Wednesday, September 17, 2008

Critical Review #1: Barz and Cooley Ch. 9

In my opinion, the main idea of this chapter was that ethnographers directly affect the people that they study. In other words, it is impossible to be a completely neutral observer with no effect on those observed. Shelemay offers examples from her work with Jews of Syrian descent who live in Brooklyn, New York, such as writing to the US Immigration Service to help a visiting cantor from Israel remain in the United States on a permanent basis. Shelemay knew that the cantor's influence carried a "different stream of Sephardic tradition" (146) and would thus alter the "distinctive Aleppo musical tradition sustained in Brooklyn" (146), but helped him immigrate anyways. Presumably, this action (by an ethnomusicologist) has affected the music of the Brooklyn Jews (the culture being studied).

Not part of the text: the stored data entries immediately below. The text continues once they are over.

-- ==== Sys2Proof/Tests/Slice0.lean ====
section
/-! SUPPORT. Tests: small states, terms WellFormed refuses, the spec's worked examples, and for every statement with hypotheses one theorem
that names states and operands which meet them, clause by clause. -/

namespace Sys2Proof.Tests

open Sys2Proof Sys2Proof.Machine Sys2Proof.Safety

section

set_option Elab.async false

/-! ## Small states -/

/-- A READY die of the largest variant: its rails on, its links to the host up, its channels in service. -/
def die : State :=
  { fw := { state := .ready, discovered := true, stage := 6, readyAt := some 0, censusClosed := true, routeInstalled := true }
    host := { linkUp := true }
    mem := { channels := Vector.replicate 4 { st := .inService } }
    seq := { state := .s6, aonRst := false, internalReset := false, vmem := ⟨true, true⟩, vlog := ⟨true, true⟩, vlnk := ⟨true, true⟩
             vddqmx := ⟨true, true⟩, vddqm := ⟨true, true⟩ }
    island := { up := true, ready := true } }

/-- A die in its boot ROM with the host link up. -/
def booting : State := { host := { linkUp := true }, seq := { state := .s5, aonRst := false, internalReset := false } }

/-- The same state at another tick. -/
def atTick (n : Nat) (s : State) : State := { s with time := { s.time with msc := n, replica := n } }

/-- A mailbox command on channel 0: its opcode and its argument fields at their offsets. -/
def mail (op fields : Nat) : MailCmd := ⟨0, BitVec.ofNat 512 (op + fields), false⟩

/-- A state in which the command has been accepted. -/
def accept (m : MailCmd) (s : State) : State := { s with host := { s.host with accepted := [m] } }

/-- An itinerary with no layers, on this die alone. -/
def itin : Itin :=
  { handle := 1, tenant := 0, crc := 0, fallback := false, fbDies := 1, homes := [], granules := 0, steps := 0, srcRegion := 0, replaced := []
    img := { bytes := [], items := [], inputs := [], gradInputs := [], fallback := none, tables := [], outputs := [], outBytes := 0, portIn := none
             portDesc := ⟨0, 0, []⟩, portOut := none, dies := [0], spares := [], kvTier := 1, hasBackward := false
             main := ⟨0, 0, ⟨false, [], [], []⟩, [], [], [], 0, 0, 0, 0⟩ } }

/-- A stream of that itinerary, OPENED, with period 1,000. -/
def stream : Machine.Stream :=
  { handle := 1, itin := 1, tenant := 0, ch := 0, st := .opened, started := false, period := 1000, deadline := 500, prio := 1, guaranteed := false
    cuRatio := 0, cuOrder := [], snapEvery := 0, quiet := false, snapRegion := 0, timeouts := Vector.replicate 3 0, kvFmt := 0, pageLog2 := 4
    ragged := false, backward := false, maxSeqs := 0, maxPos := 0, maxRows := 0, n0 := 0, feeds := [], frame := none, prevSlot := none
    prevRelease := 0, nextRelease := none, minRelease := 0, debt := 0, maxDebt := 0, cuFrames := 0, catchup := false, active := [], used := []
    demoted := false, emptySlots := 0, finished := 0, late := 0, drainedFrames := 0, advances := 0, lastAdvSlot := 0, map := [0], home := 0
    energyPj := 0, chargePj := 0, openTick := 0, hist := [], stats := [], lengths := [], pages := [], recurrent := [], rowRecords := []
    gradients := [], kept := none, snapSeq := 0, snapping := none, drainCmd := none, lostDie := 0, dies := [0], rebase := false, rowsBad := none }

/-- A die that has loaded that itinerary. -/
def loaded : State := { die with itins := [itin] }

/-- A die with that stream open, as given. -/
def opened (t : Machine.Stream) : State := { die with itins := [itin], streams := [t] }

/-- An image of 64 bytes with no sections' layers, its CRC-32C in its last word (R862). -/
def image : Image :=
  let b : List Byte := List.replicate 60 0
  { itin.img with bytes := b ++ leBytes 4 (crc32c b).toNat }

/-- A region of 64 KiB on T1, and one on T2. -/
def region (tier base : Nat) : Region := ⟨1, 0, tier, 0, base, 65536, 0, none, false⟩

/-- A snapshot of the itinerary's stream in that region's first area. -/
def snap (bytes : Nat) : Snapshot :=
  { tier := 2, base := t2Base, area := 0, valid := true, auto := false, advances := 0, itinCrc := 0, stream := 1, homeId := 0, seq := 1, snapSlot := 0
    capture := 0, params := BitVec.ofNat 192 ((put 10 1 8 + put 11 1 16 + put 12 1 0x39) >>> 80), timeouts := #v[4915, 49152, 49152], lengths := [], pages := []
    hist := [], recurrent := [], bytes := bytes }

/-- A tile of a kind and format (Table 2-7) with one payload of 64 bytes, its checks filled in. -/
def tile (kind fmt rows cols : Nat) : List Byte :=
  let p : List Byte := List.replicate 64 0
  let h : List Byte := [BitVec.ofNat 8 (fmt + 16 * kind), 0] ++ leBytes 2 rows ++ leBytes 2 cols ++ List.replicate 18 0 ++ leBytes 4 (crc32c p).toNat ++ leBytes 2 1 ++ [1, 0]
  h.take 31 ++ [0 - h.foldl (· + ·) 0] ++ p

/-- That itinerary with one INT8 input of one row. -/
def itinIn : Itin := { itin with img := { itin.img with inputs := [⟨.int8, 1, 8, [], none⟩] } }

/-- A frame with nothing to compute. -/
def frame : Frame :=
  { slot := 0, release := 0, feed := ⟨none, 0, 0, [], [], 0, false, false⟩, segs := [], blocks := [], partials := [], attnParts := [], staging := [], maxima := []
    lean := false, boost := false, replayed := false, replayLat := 0, fault := none, deadline := 500, lengths := [], pages := [], replaced := [], writes := []
    started := [], lastCommit := 0, prio := 1, guar := false, quiet := false, timeouts := Vector.replicate 3 0, catchH := none }

/-- That itinerary as a port feeds it: blocks of 8 rows of one channel. -/
def itinPort : Itin := { itin with img := { itin.img with inputs := [⟨.int8, 8, 1, [], none⟩], portIn := some 0 } }

/-- A stream of the period of 8 samples at 48 kHz, and a port set to 48 kHz, 16 bits, two slots. -/
def audioDie (binds : List Bind) : State :=
  { die with itins := [itinPort], streams := [{ stream with period := 4096 }]
             audio := Vector.replicate 2 { cfg := some ⟨false, false, 1, 16, 16, 32, 2, true, false, false, false, 0, 0⟩, clockValid := true, binds := binds } }

/-- The binding of that stream's input to slot 0. -/
def bindIn : Bind := { stream := 1, dirIn := true, dirOut := false, inMask := 1, outMask := 0, block := 8, playSamples := 0, fill := 0, inDepth := 4, granules := 1 }

/-- An itinerary whose frames need far more wavefronts than a period has. -/
def itinBig : Itin := { itin with img := { itin.img with main := { itin.img.main with costs := [⟨1000000, 0⟩] } } }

Through their work, ethnomusicologists also preserve the musics (and associated cultural traditions) of the groups they study, help memorialize those who perform the music, and mediate the transmission of the music, to both outsiders relative to that culture and also those within the culture.

Discussion question: Should ethnomusicologists be concerned that they may be preserving a tradition that, without them, may have "died off"? In other words, should they be worried about the possibility of altering the very traditions that they are studying?